* [WORK REQUEST]: Among the lines below, copy exactly those from the one with "Table 10-10). -/" through the one with "let s := if compares", counting both ends.

* [Saved data entries]:

-- ==== Sys2Proof/Machine/Inaug.lean ====
section
/-!
DEFINITION. Inauguration, landing, clocks and coupling of the backbone (10): bells and the phase error, delay measurement, chains,
rosters, claims, merging and breaks.
-/

namespace Sys2Proof.Machine

/-- The module's own unit id (10 Table 10-10). -/
def unitId (s : State) : Nat :=
  let v := gv s E.bbUnitId
  if v = 0 then Config.serial % 2 ^ 32 else v

/-- Is the first claim better than the second: a higher priority, or at equal priority a lower serial number (R273)? -/
def betterClaim (p1 n1 p2 n2 : Nat) : Bool := p2 < p1 || (p1 = p2 && n1 < n2)

/-! ## Bells (R235, R271, R272) -/

/-- The phase error of a bell, in ps (R271). -/
def phaseError (s : State) (h i : Nat) (b : Bell) : Int :=
  let p := getPlane s h
  let w := if arrivesAft p.reversed i then p.wAft else p.wFore
  ((b.time * 1000 : Nat) : Int) + w - 600000 - b.arrival

/-- A step or a slew on a phase error in ps (07 R189): a step falls due where it exceeds TIME_SLEW_MAX. -/
def dueStep (s : State) (h : Nat) (e : Int) : State :=
  let ns := (e + 500) / 1000
  if ((gv s E.timeSlewMax * 1000 : Nat) : Int) < (ns.natAbs : Int) then updHub s h (fun d => { d with stepDue := some ns }) else s

/-- A hub accepts a bell (R235, R271). The rate correction that it drives is a free value (07 R192, log 6). `compares` says that
the hub lands, re-lands or leaves HOLDOVER (07 R189). -/
def acceptBell (s : State) (h i : Nat) (b : Bell) : State :=
  let p := getPlane s h
  let e := phaseError s h i b
  let compares := p.node = 3 || (getHub s h).timeState = 2
  let f := freeVal s
  let s := freeNext s
  let s := nameKey s h b.key
  let s := updPlane s h (fun p => { p with
    bellOk := true, missed := 0, phaseErr := e, facing := i % 2, bellCold := b.cold, bellMerge := b.merge
    errRun := if p.node = 4 && 200000 < e.natAbs then p.errRun + 1 else 0 })
  let s := if compares then dueStep s h e else s
  let s := updHub s h (fun d => { d with
    corr := ((f % 400001 : Nat) : Int) - 200000
    timeState := if d.timeState = 2 && (p.node = 4 || p.node = 6) then 1 else d.timeState })
  let s := { s with
    bb.ferryman := if b.cold then s.bb.ferryman else b.address
    bb.ferryPriority := b.priority, bb.inaugSeen := max s.bb.inaugSeen b.inaug
    bb.inaug := if b.cold then s.bb.inaug else b.inaug
    bb.noFerry := false }
  let s := if b.last && b.merge then { s with bb.yieldK := some s.cyc.k } else s
  if p.node = 4 && 3 ≤ (getPlane s h).errRun then
    let s := emitH s h s.cyc.tk (srcHub h) 0x3017 2 (u8 h ++ u64 (ofInt 8 e))
    setNode (updPlane s h (fun p => { p with errRun := 0 })) h 3
  else s

/-- The first bell that a LISTEN hub accepts, and one of a joining half after the yield (log 156): it takes plan number, crossing length and
crossing number, and lands (R272). -/
def takeBell (s : State) (h i : Nat) (b : Bell) : State :=
  let s := updPlane s h (fun p => { p with planNo := b.plan, takenX := some b.crossing, joins := false })
  let s := if b.n * 125000 = s.cyc.c then s else { s with bb.cDue := some (b.n * 125000) }
  acceptBell (setNode s h 3) h i b

/-- Does a bell match the hub's own plan number, crossing length and crossing number (R235)? -/
def bellMatches (s : State) (h : Nat) (b : Bell) : Bool :=
  let p := getPlane s h
  let c := s.bb.cDue.getD s.cyc.c
  b.plan = p.planNo && b.n * 125000 = c &&
    (match p.takenX with
     | some x => b.crossing = x || b.crossing = x + 1
     | none => b.crossing = trainX s s.cyc.tk)

/-- The claim of another module in a running contention: a better one ends this module's claim; between equal priorities the
lower node address is better (R283). -/
def hearBell (s : State) (b : Bell) : State :=
  if s.bb.claiming && s.bb.running && (gv s E.bbPriority < b.priority || (gv s E.bbPriority = b.priority && b.address < s.bb.address))
  then { s with bb.claiming := false }
  else s

/-- A bell that fails a check of R235: it is counted. -/
def missBell (s : State) : State := bump s E.bbBellsMissed

/-- A COLD bell (R272, R273): a LISTEN hub lands on it; a claimer that hears a better claim lands on it with both hubs; a LANDING
hub follows the best claim heard. Any other is not the hub's own bell, and is counted (R235). -/
def coldBell (s : State) (h i : Nat) (b : Bell) : State :=
  let n := (getPlane s h).node
  let serial := b.crossing / 2 ^ 24
  let follow := fun (s : State) => { s with bb.ferrySerial := serial, bb.ferryPriority := b.priority, bb.coldFlag := false }
  if n = 1 && !s.bb.isFerry then takeBell (follow s) h i b
  else if n = 2 then
    if betterClaim b.priority serial (gv s E.bbPriority) serial40 then
      let s := follow { s with bb.claiming := false }
      let o := 1 - h
      let s := if (getPlane s o).node = 2 then setNode s o 3 else s
      takeBell s h i b
    else missBell s
  else if n = 3 then
    if serial = s.bb.ferrySerial then
      acceptBell (updPlane s h (fun p => { p with takenX := some b.crossing })) h i b
    else if betterClaim b.priority serial s.bb.ferryPriority s.bb.ferrySerial then takeBell (follow s) h i b
    else missBell s
  else missBell s

/-- A bell arrives at a hub. A transparent hub has no acceptance windows (10 R262); a ferryman's hub keeps its own time base. -/
def bellArrives (s : State) (i : Nat) (b : Bell) : State :=
  let h := linkHub i
  let n := (getPlane s h).node
  let verifies := b.tagOk && (bbKeyOf s b.key).isSome
  let s := if (bbKeyOf s b.key).isSome then s else noKey (nameKey s h b.key) h b.key
  if !verifies then missBell s
  else
    let s := peerHeard s i
    if (getLink s i).edge then
      let s := updLink s i (fun l => { l with fBell := some (((b.time * 1000 : Nat) : Int) - b.arrival) })
      s
    else if b.cold then coldBell s h i b
    else if (n = 1 && !s.bb.isFerry) || (n = 3 && (getPlane s h).joins) then takeBell s h i b
    else if n = 3 || n = 4 || n = 6 then
      if (transparent s h || (bellWindow s i b.arrival).isSome) && bellMatches s h b then
        let s := hearBell s b
        if s.bb.claiming then s else acceptBell s h i b
      else missBell s
    else if n = 5 && (bellWindow s i b.arrival).isSome && bellMatches s h b then s
    else missBell s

* [SOLUTION FOR THIS EXERCISE]:
/-- The module's own unit id (10 Table 10-10). -/
def unitId (s : State) : Nat :=
  let v := gv s E.bbUnitId
  if v = 0 then Config.serial % 2 ^ 32 else v

/-- Is the first claim better than the second: a higher priority, or at equal priority a lower serial number (R273)? -/
def betterClaim (p1 n1 p2 n2 : Nat) : Bool := p2 < p1 || (p1 = p2 && n1 < n2)

/-! ## Bells (R235, R271, R272) -/

/-- The phase error of a bell, in ps (R271). -/
def phaseError (s : State) (h i : Nat) (b : Bell) : Int :=
  let p := getPlane s h
  let w := if arrivesAft p.reversed i then p.wAft else p.wFore
  ((b.time * 1000 : Nat) : Int) + w - 600000 - b.arrival

/-- A step or a slew on a phase error in ps (07 R189): a step falls due where it exceeds TIME_SLEW_MAX. -/
def dueStep (s : State) (h : Nat) (e : Int) : State :=
  let ns := (e + 500) / 1000
  if ((gv s E.timeSlewMax * 1000 : Nat) : Int) < (ns.natAbs : Int) then updHub s h (fun d => { d with stepDue := some ns }) else s

/-- A hub accepts a bell (R235, R271). The rate correction that it drives is a free value (07 R192, log 6). `compares` says that
the hub lands, re-lands or leaves HOLDOVER (07 R189). -/
def acceptBell (s : State) (h i : Nat) (b : Bell) : State :=
  let p := getPlane s h
  let e := phaseError s h i b
  let compares := p.node = 3 || (getHub s h).timeState = 2
  let f := freeVal s
  let s := freeNext s
  let s := nameKey s h b.key
  let s := updPlane s h (fun p => { p with
    bellOk := true, missed := 0, phaseErr := e, facing := i % 2, bellCold := b.cold, bellMerge := b.merge
    errRun := if p.node = 4 && 200000 < e.natAbs then p.errRun + 1 else 0 })
  let s := if compares then dueStep s h e else s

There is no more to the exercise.